== Supplied entries ==

-- ==== Sys2Proof/Laws/Setters.lean ====
section
/-! SUPPORT. What each record update of the engines reads back as, and that it leaves every other part of the state alone. -/

set_option Elab.async false
set_option linter.all false

namespace Sys2Proof.Machine

@[simp] theorem State.meter_setMeter (s : State) (m : Nat) (x : Meter) : (s.setMeter m x).meter m = x := by
  simp [State.meter, State.setMeter]

theorem State.meter_setMeter_other (s : State) {m j : Nat} (x : Meter) (h : m ≠ j) : (s.setMeter m x).meter j = s.meter j := by
  simp [State.meter, State.setMeter, Tab.get_set_other _ _ _ h]

@[simp] theorem State.setMeter_variant (s : State) (m : Nat) (x : Meter) : (s.setMeter m x).variant = s.variant := rfl

@[simp] theorem State.setMeter_now (s : State) (m : Nat) (x : Meter) : (s.setMeter m x).now = s.now := rfl

@[simp] theorem State.setMeter_freeCtr (s : State) (m : Nat) (x : Meter) : (s.setMeter m x).freeCtr = s.freeCtr := rfl

@[simp] theorem State.setMeter_pending (s : State) (m : Nat) (x : Meter) : (s.setMeter m x).pending = s.pending := rfl

@[simp] theorem State.setMeter_regs (s : State) (m : Nat) (x : Meter) : (s.setMeter m x).regs = s.regs := rfl

@[simp] theorem State.setMeter_hst (s : State) (m : Nat) (x : Meter) : (s.setMeter m x).hst = s.hst := rfl

@[simp] theorem State.setMeter_pool (s : State) (m : Nat) (x : Meter) : (s.setMeter m x).pool = s.pool := rfl

@[simp] theorem State.setMeter_int (s : State) (m : Nat) (x : Meter) : (s.setMeter m x).int = s.int := rfl

@[simp] theorem State.setMeter_flt (s : State) (m : Nat) (x : Meter) : (s.setMeter m x).flt = s.flt := rfl

@[simp] theorem State.setMeter_mem (s : State) (m : Nat) (x : Meter) : (s.setMeter m x).mem = s.mem := rfl

@[simp] theorem State.setMeter_kst (s : State) (m : Nat) (x : Meter) : (s.setMeter m x).kst = s.kst := rfl

@[simp] theorem State.setMeter_pwr (s : State) (m : Nat) (x : Meter) : (s.setMeter m x).pwr = s.pwr := rfl

@[simp] theorem State.setMeter_dec (s : State) (m : Nat) (x : Meter) : (s.setMeter m x).dec = s.dec := rfl

@[simp] theorem State.setMeter_clb (s : State) (m : Nat) (x : Meter) : (s.setMeter m x).clb = s.clb := rfl

@[simp] theorem State.setMeter_cnv (s : State) (m : Nat) (x : Meter) : (s.setMeter m x).cnv = s.cnv := rfl

@[simp] theorem State.setMeter_fus (s : State) (m : Nat) (x : Meter) : (s.setMeter m x).fus = s.fus := rfl

@[simp] theorem State.setMeter_mze (s : State) (m : Nat) (x : Meter) : (s.setMeter m x).mze = s.mze := rfl

@[simp] theorem State.setMeter_swc (s : State) (m : Nat) (x : Meter) : (s.setMeter m x).swc = s.swc := rfl

@[simp] theorem State.setMeter_sch (s : State) (m : Nat) (x : Meter) : (s.setMeter m x).sch = s.sch := rfl
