-- ==== Sys2Proof/Tests/Slice0.lean ====
section
/-! SUPPORT. Witnesses: for each obligation with hypotheses, states and operands that meet them together; the refusals of the
well-formedness check; and single steps with results taken from the spec. -/

set_option maxRecDepth 100000
set_option Elab.async false
set_option linter.all false

open Sys2Proof Sys2Proof.Machine
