-- ==== Sys2Proof/Machine/Boot.lean ====
section
/-! DEFINITION. The boot sequence (70_reset_and_hazards.md R261 to R266): construct, load the font, load the image, set the
pc. The host does it once, before the first step; it has no write to memory or pc afterwards (R57, R240). -/

namespace Sys2Proof.Machine

/-- Bytes placed in memory from address `a` on. -/
def placeBytes (m : Memory) (a : Nat) : List Byte → Memory
  | [] => m
  | b :: bs => placeBytes (Memory.write m a b) (a + 1) bs

/-- `LoadFont(FONT)` (R264). -/
def loadFont (font : Vector Byte 80) (s : State) : State :=
  s.setMem (placeBytes s.mem Config.glyphBase font.toList)

/-- `LoadImage(IMAGE)` at the base (R264). -/
def loadImage (base : Fin 4096) (image : List Byte) (s : State) : State :=
  s.setMem (placeBytes s.mem base.val image)

/-- `SetPC(PROGRAM_BASE)` (R265). -/
def bootPc (base : Fin 4096) (s : State) : State := s.setPc (BitVec.ofNat 16 base.val)

/-- The boot state (R266). An image that does not fit is refused by the host and never reaches the machine (R264).
DESIGN CHOICE (log entry 5), unsafe for a claim about this state as returned: its agenda is empty, so only steps follow. The
spec lets steps, timer events and key writes follow in any order (R239, R266); a claim for every host is about
`s.setAgenda l` for every `l`. -/
def boot (legacyShift chip48Jump : Bool) (font : Vector Byte 80) (base : Fin 4096) (image : List Byte) :
    Option State :=
  if base.val + image.length ≤ Config.lastAddr + 1 then
    some (bootPc base (loadImage base image (loadFont font (State.construct legacyShift chip48Jump))))
  else none

end Sys2Proof.Machine
end

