-- ==== Sys2Proof/Safety.lean ====
section
/-! DEFINITION. The terms in which claims about the machine are stated: its invariant, frames, `Ok` steps and complete runs
(40_cycle.md R108), and what the spec's tables say an instruction may write. -/

namespace Sys2Proof.Safety

open Sys2Proof.Machine

/-! ### The invariant -/

/-- What holds of every state a run reaches: memory in canonical form (R36), at most 16 return addresses, each from 2 to
4096 (R34, R121), `pc` at most 0x10FE (R25), and the machine running (R30). -/
abbrev Inv (s : State) : Prop :=
  Memory.wf s.mem ∧ s.stk.length ≤ 16 ∧ (∀ a ∈ s.stk, 2 ≤ a.toNat ∧ a.toNat ≤ 4096) ∧ s.pc.toNat ≤ 0x10FE ∧
    s.status = .running

/-! ### Steps and runs -/

/-- An `Ok` step (R100): a next state and no error told. -/
def OkStep (s t : State) : Prop := step s = .next t ∧ t.report = none

/-- `t` is reached from `s` by `k` `Ok` steps. -/
def OkRun : Nat → State → State → Prop
  | 0, s, t => s = t
  | k + 1, s, t => ∃ u, OkStep s u ∧ OkRun k u t

/-- `pc` addresses a jump to itself (R108). -/
def AtSelfJump (s : State) : Prop :=
  s.pc.toNat ≤ 0xFFF ∧ fetchWord s = .ok (BitVec.ofNat 16 (0x1000 + s.pc.toNat))

/-- The run from `s` is complete at `t` (R108): the first self-jump reached, by `Ok` steps only. It says nothing of what
the host does next or of the timers after that point. -/
def CompleteAt (s t : State) : Prop :=
  ∃ k, OkRun k s t ∧ AtSelfJump t ∧ ∀ j < k, ∀ u, OkRun j s u → ¬AtSelfJump u

/-- The faulted machine (R30, R224): status `Faulted`, and nothing said of any other component. `advance` enters it when a
move faults. -/
def AfterFault (t : State) : Prop := t.status = .faulted

/-- A result with a function applied to its next state. -/
def mapNext (f : State → State) : Result → Result
  | .next t => .next (f t)
  | .fault k => .fault k
  | .refused r => .refused r

/-! ### Frames -/

/-- The parts of the state, beside registers, memory, pc and report, that some instruction writes. -/
inductive Part where
  | index
  | delay
  | sound
  | stack
  | display
  | draws
  deriving DecidableEq, Repr

/-- No register. -/
def noReg (_r : RegIdx) : Prop := False

/-- No address. -/
def nowhere (_a : Nat) : Prop := False

/-- From `s` to `t` nothing changed but `pc`, `report`, the registers in `regs`, the bytes of memory in `bytes` and the
listed parts. The keys, the status, the two flags and the agenda are never among what an instruction changes. -/
structure Keeps (s t : State) (regs : RegIdx → Prop) (bytes : Nat → Prop) (parts : List Part) : Prop where
  reg : ∀ r, ¬regs r → t.reg r = s.reg r
  byte : ∀ a, ¬bytes a → t.byte a = s.byte a
  index : Part.index ∉ parts → t.i = s.i
  delay : Part.delay ∉ parts → t.dt = s.dt
  sound : Part.sound ∉ parts → t.st = s.st
  stack : Part.stack ∉ parts → t.stk = s.stk
  display : Part.display ∉ parts → ∀ cx cy, t.pixel cx cy = s.pixel cx cy
  draws : Part.draws ∉ parts → t.draws = s.draws
  key : t.key = s.key
  status : t.status = s.status
  legacyShift : t.legacyShift = s.legacyShift
  chip48Jump : t.chip48Jump = s.chip48Jump
  agenda : t.agenda = s.agenda

/-! ### What the spec's tables say of an instruction -/

/-- The registers an instruction may write (10_state.md R21). -/
def writesReg : Instr → RegIdx → Bool
  | .ldImm x _, r | .rnd x _, r | .ldVxDt x, r | .addImm x _, r | .ldReg x _, r | .orReg x _, r | .andReg x _, r
  | .xorReg x _, r => r == x
  | .addReg x _, r | .sub x _, r | .subn x _, r | .shr x _, r | .shl x _, r => r == x || r == Config.flagReg
  | .drw _ _ _, r | .addI _, r => r == Config.flagReg
  | .load x, r => decide (r ≤ x)
  | .cls, _ | .ret, _ | .jp _, _ | .call _, _ | .seImm _ _, _ | .sneImm _ _, _ | .seReg _ _, _ | .sneReg _ _, _
  | .ldI _, _ | .jpOff _ _, _ | .skp _, _ | .sknp _, _ | .waitkey _, _ | .ldDtVx _, _ | .ldStVx _, _ | .ldF _, _
  | .bcd _, _ | .store _, _ => false

/-- The values `inc` may have at the end of an instruction (40_cycle.md R103); none for the four that set `pc`. -/
def increments : Instr → List Word
  | .jp _ | .call _ | .ret | .jpOff _ _ => []
  | .seImm _ _ | .sneImm _ _ | .seReg _ _ | .sneReg _ _ | .skp _ | .sknp _ => [2, 4]
  | .waitkey _ => [0, 2]
  | .cls | .ldImm _ _ | .addImm _ _ | .ldReg _ _ | .orReg _ _ | .andReg _ _ | .xorReg _ _ | .addReg _ _ | .sub _ _
  | .shr _ _ | .subn _ _ | .shl _ _ | .ldI _ | .rnd _ _ | .drw _ _ _ | .ldVxDt _ | .ldDtVx _ | .ldStVx _ | .addI _
  | .ldF _ | .bcd _ | .store _ | .load _ => [2]

/-- The pixels a DRW toggles (R193, R194): some row `r` below the height and some column `c` of the eight whose bit is 1
fall, each axis modulo its size, on `(cx, cy)`. -/
def SpriteCovers (s : State) (x y : RegIdx) (n : Nibble) (cx : Fin 64) (cy : Fin 32) : Prop :=
  ∃ r < n.toNat, ∃ c < 8, ((s.reg x).toNat % 64 + c) % 64 = cx.val ∧ ((s.reg y).toNat % 32 + r) % 32 = cy.val ∧
    (s.byte (s.i.toNat + r)).getLsbD (7 - c) = true

/-- The pushes of a list of values in order (R35). -/
def pushAll (stk : List Word) : List Word → Except StepError (List Word)
  | [] => .ok stk
  | v :: vs =>
    match push v stk with
    | .ok stk' => pushAll stk' vs
    | .error e => .error e

/-- The values of `n` pops, first popped first (R35). -/
def popAll : Nat → List Word → Except StepError (List Word)
  | 0, _ => .ok []
  | n + 1, stk =>
    match pop stk with
    | .error e => .error e
    | .ok (v, rest) =>
      match popAll n rest with
      | .error e => .error e
      | .ok vs => .ok (v :: vs)

end Sys2Proof.Safety
end

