-- ==== Sys2Proof/Laws/Display.lean ====
section
/-! SUPPORT. The framebuffer's primitives (44_display.md R190) and one bit of a sprite. -/

namespace Sys2Proof.Machine

@[simp] theorem Display.get_clear (b : Bool) (cx : Fin 64) (cy : Fin 32) : Display.get (Display.clear b) cx cy = b := by
  simp [Display.get, Display.clear]

theorem Display.get_flip (d : Display) (ax cx : Fin 64) (ay cy : Fin 32) :
    Display.get (Display.flip d ax ay) cx cy =
      if cx = ax ∧ cy = ay then !Display.get d cx cy else Display.get d cx cy := by
  unfold Display.flip
  by_cases hy : cy = ay
  · subst hy
    by_cases hx : cx = ax
    · subst hx; simp [Display.get]
    · have h : ax.val ≠ cx.val := fun h => hx (Fin.ext h.symm)
      simp [Display.get, hx, Vector.getElem_set_ne, h]
  · have h : ay.val ≠ cy.val := fun h => hy (Fin.ext h.symm)
    simp [Display.get, hy, Vector.getElem_set_ne, h]

/-- A pixel toggled twice is as it was (R190, R195). -/
theorem Display.get_flip_flip (d : Display) (ax cx : Fin 64) (ay cy : Fin 32) :
    Display.get (Display.flip (Display.flip d ax ay) ax ay) cx cy = Display.get d cx cy := by
  by_cases h : cx = ax ∧ cy = ay <;> simp [Display.get_flip, h]

/-- A 0 bit changes nothing (R193). -/
theorem drawBit_off {b : Byte} {c : Nat} (h : b.getLsbD (7 - c) = false) (ox oy r : Nat) (d : Display × Bool) :
    drawBit ox oy r b d c = d := by
  simp [drawBit, h]

/-- A 1 bit toggles its pixel and remembers whether it was on (R194). -/
theorem drawBit_on {b : Byte} {c : Nat} (h : b.getLsbD (7 - c) = true) (ox oy r : Nat) (d : Display × Bool) :
    drawBit ox oy r b d c =
      (Display.flip d.1 (Fin.ofNat 64 (ox + c)) (Fin.ofNat 32 (oy + r)),
        d.2 || Display.get d.1 (Fin.ofNat 64 (ox + c)) (Fin.ofNat 32 (oy + r))) := by
  simp [drawBit, h]

end Sys2Proof.Machine
end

===

#### Task directions:
For each line in the records that contains the word "nothing", make a copy.

#### Problem solution:
/-- The run from `s` is complete at `t` (R108): the first self-jump reached, by `Ok` steps only. It says nothing of what
/-- The faulted machine (R30, R224): status `Faulted`, and nothing said of any other component. `advance` enters it when a
/-- From `s` to `t` nothing changed but `pc`, `report`, the registers in `regs`, the bytes of memory in `bytes` and the
/-- A 0 bit changes nothing (R193). -/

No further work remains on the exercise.